ABOUT THIS TASK:
Among the entries below, find the lines holding "WaveState" and copy them.

AVAILABLE RECORDS:
-- ==== Sys2Proof/Machine/Ops.lean ====
section
/-! DEFINITION. The operations several instructions share: recording an event and refusing a word,
the power-stage outputs, arming the alarm, advancing the clock, the three interrupt handlers and the
one operation that takes an interrupt, and holding a word at the command port. -/

namespace Sys2Proof.Machine

/-! ## Status -/

/-- 60_exceptions.md R250: `raise Event(E)` writes `lastEvent` and changes nothing else. -/
def raise (e : Event) (s : State) : State := { s with status.lastEvent := e }

/-- 10_state.md R35: write the result register. -/
def setRes (v : Time) (s : State) : State := { s with status.res := v }

/-- 30_encoding.md R88: a refused word sets `err` and `lastEvent` and changes nothing else. -/
def refuseWord (r : PortRefusal) (s : State) : State :=
  { s with status.err := true, status.lastEvent := .refused r }

/-! ## Power stage (10_state.md R31) -/

/-- The output of one phase. -/
def Switches.get (w : Switches) : Phase → SwState
  | .A => w.a | .B => w.b | .C => w.c

/-- `sw[p] <- v`. -/
def Switches.set (w : Switches) (p : Phase) (v : SwState) : Switches :=
  match p with
  | .A => { w with a := v } | .B => { w with b := v } | .C => { w with c := v }

/-- `if p != NONE: sw[p] <- v`. -/
def Switches.setOpt (w : Switches) (p : Option Phase) (v : SwState) : Switches :=
  match p with
  | none => w
  | some q => w.set q v

/-- All three phases OFF (PhaseDriver `allOff()`). -/
def Switches.allOff : Switches := { a := .off, b := .off, c := .off }

/-- 42_commutation.md R144: the side of the PWM phase. -/
def sideP (c : Config) : SwState :=
  match c.PWM_SIDE with
  | .high => .high | .low => .low

/-- 42_commutation.md R144: the side of the fixed phase. -/
def sideF (c : Config) : SwState :=
  match c.PWM_SIDE with
  | .high => .low | .low => .high

/-- `if pwmPhase != NONE: sw[pwmPhase] <- v`. -/
def drivePwmPhase (v : SwState) (s : State) : State :=
  { s with sw := s.sw.setOpt s.comm.pwmPhase v }

/-! ## The alarm (40_timer_scheduler.md R104, R105) -/

/-- R104: `armAbsolute(targetTime)`. Re-arming drops the previous target and its request flag. -/
def armAbsolute (targetTime : Time) (s : State) : State :=
  let n := now s
  { s with
    irq.cmpIrq := false
    alarm :=
      if elapsed targetTime n then { alarmPending := false, alarmDeadline := s.tau }
      else { alarmPending := true, alarmDeadline := s.tau + (ahead targetTime n).toNat } }

/-- R105: `armRelative(delta)`. -/
def armRelative (delta : Time) (s : State) : State := armAbsolute (now s + delta) s

/-- R102: the environment advances the clock by n cycles and sets the request flags. -/
def advanceClock (n : Nat) (s : State) : State :=
  let t := s.tau + n
  { s with
    tau := t
    irq.cmpIrq := s.irq.cmpIrq || (s.alarm.alarmPending && decide (s.alarm.alarmDeadline ≤ t))
    irq.ovfIrq := s.irq.ovfIrq || decide (s.tau / 0x10000 < t / 0x10000) }

/-! ## Interrupts (60_exceptions.md R252 to R259) -/

/-- 44_duty_pwm.md R200: an end of a waveform phase, or a cycle of its extension. -/
def advanceWave (d : DutyState) (w : WaveState) : WaveState :=
  if w.pwmExt != 0 then { w with pwmExt := w.pwmExt - 1 }
  else if w.wavePhase then
    { w with wavePhase := false, pwmOut := false
             pwmReload := d.offTimeC.extractLsb' 0 8, pwmExt := (~~~d.offTimeC).extractLsb' 8 8 }
  else
    { w with wavePhase := true, pwmOut := true
             pwmReload := d.onTimeC.extractLsb' 0 8, pwmExt := (~~~d.onTimeC).extractLsb' 8 8 }

/-- 44_duty_pwm.md R200: the waveform after one PWM-cycle overflow, by mode. -/
def nextWave (d : DutyState) (w : WaveState) : WaveState :=
  match d.pwmMode with
  | .off    => { w with pwmOut := false }
  | .full   => { w with pwmOut := true }
  | .normal => advanceWave d w
  | .long   => advanceWave d w

/-- 44_duty_pwm.md R200: what the handler writes to the PWM phase's switch. -/
def waveDrive (s : State) : SwState :=
  if s.wave.pwmOut && !s.wave.pwmSuppressed && s.duty.powerOnFlag then sideP s.cfg else .off

/-- R257, 44_duty_pwm.md R200: the PWM-cycle overflow handler. -/
def pwmHandler (s : State) : State :=
  if s.wave.pwmEnabled then
    let s₁ := { s with wave := nextWave s.duty s.wave }
    drivePwmPhase (waveDrive s₁) s₁
  else s

/-- R255: the compare-match handler. -/
def compareHandler (s : State) : State := { s with alarm.alarmPending := false }

/-- R256: the timer-overflow handler. -/
def overflowHandler (s : State) : State :=
  { s with beaconCount := if s.beaconCount.toNat < 255 then s.beaconCount + 1 else s.beaconCount }

/-- Take the PWM interrupt: clear its request and run its handler to completion (R253). -/
def takePwm (s : State) : State := pwmHandler { s with irq.pwmIrq := false }
/-- Take the compare-match interrupt (R253). -/
def takeCmp (s : State) : State := compareHandler { s with irq.cmpIrq := false }
/-- Take the timer-overflow interrupt (R253). -/
def takeOvf (s : State) : State := overflowHandler { s with irq.ovfIrq := false }

/-- R253, R254: take the highest-priority pending interrupt, if any; the result tells whether one was
taken. Taking saves nothing and changes no mode (R258); the handler's return resumes the foreground at
the same boundary, since the foreground's state stays in place. -/
def takeIrq (s : State) : Bool × State :=
  if s.irq.pwmIrq then (true, takePwm s)
  else if s.irq.cmpIrq then (true, takeCmp s)
  else if s.irq.ovfIrq then (true, takeOvf s)
  else (false, s)

/-! ## The command port (30_encoding.md R75; 40_timer_scheduler.md R106) -/

/-- The word is an environment or interrupt event word (R87), which no wait of the foreground holds. -/
def isEventWord (w : CmdWord) : Bool :=
  match decode w with
  | .ok (.tick _) | .ok .pwmovf | .ok .takeirq | .ok .reset => true
  | _ => false

/-- The first event word of a list of presented words, and the list without it. -/
def takeEventWord : List CmdWord → Option (CmdWord × List CmdWord)
  | [] => none
  | w :: ws =>
    if isEventWord w then some (w, ws)
    else match takeEventWord ws with
      | some (e, rest) => some (e, w :: rest)
      | none => none

/-- Keep a held word at the port: the next event word is let past it, every other word waits. -/
def holdWord (w : CmdWord) (ws : List CmdWord) : List CmdWord :=
  match takeEventWord ws with
  | some (e, rest) => e :: w :: rest
  | none => w :: ws

/-- R106: the operation has no step now; its word stays presented (log entry 5). -/
def holdInstr (i : Instr) (s : State) : State :=
  { s with env.port := holdWord (encode i) s.env.port }

end Sys2Proof.Machine
end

ANSWER BOX:
def advanceWave (d : DutyState) (w : WaveState) : WaveState :=
def nextWave (d : DutyState) (w : WaveState) : WaveState :=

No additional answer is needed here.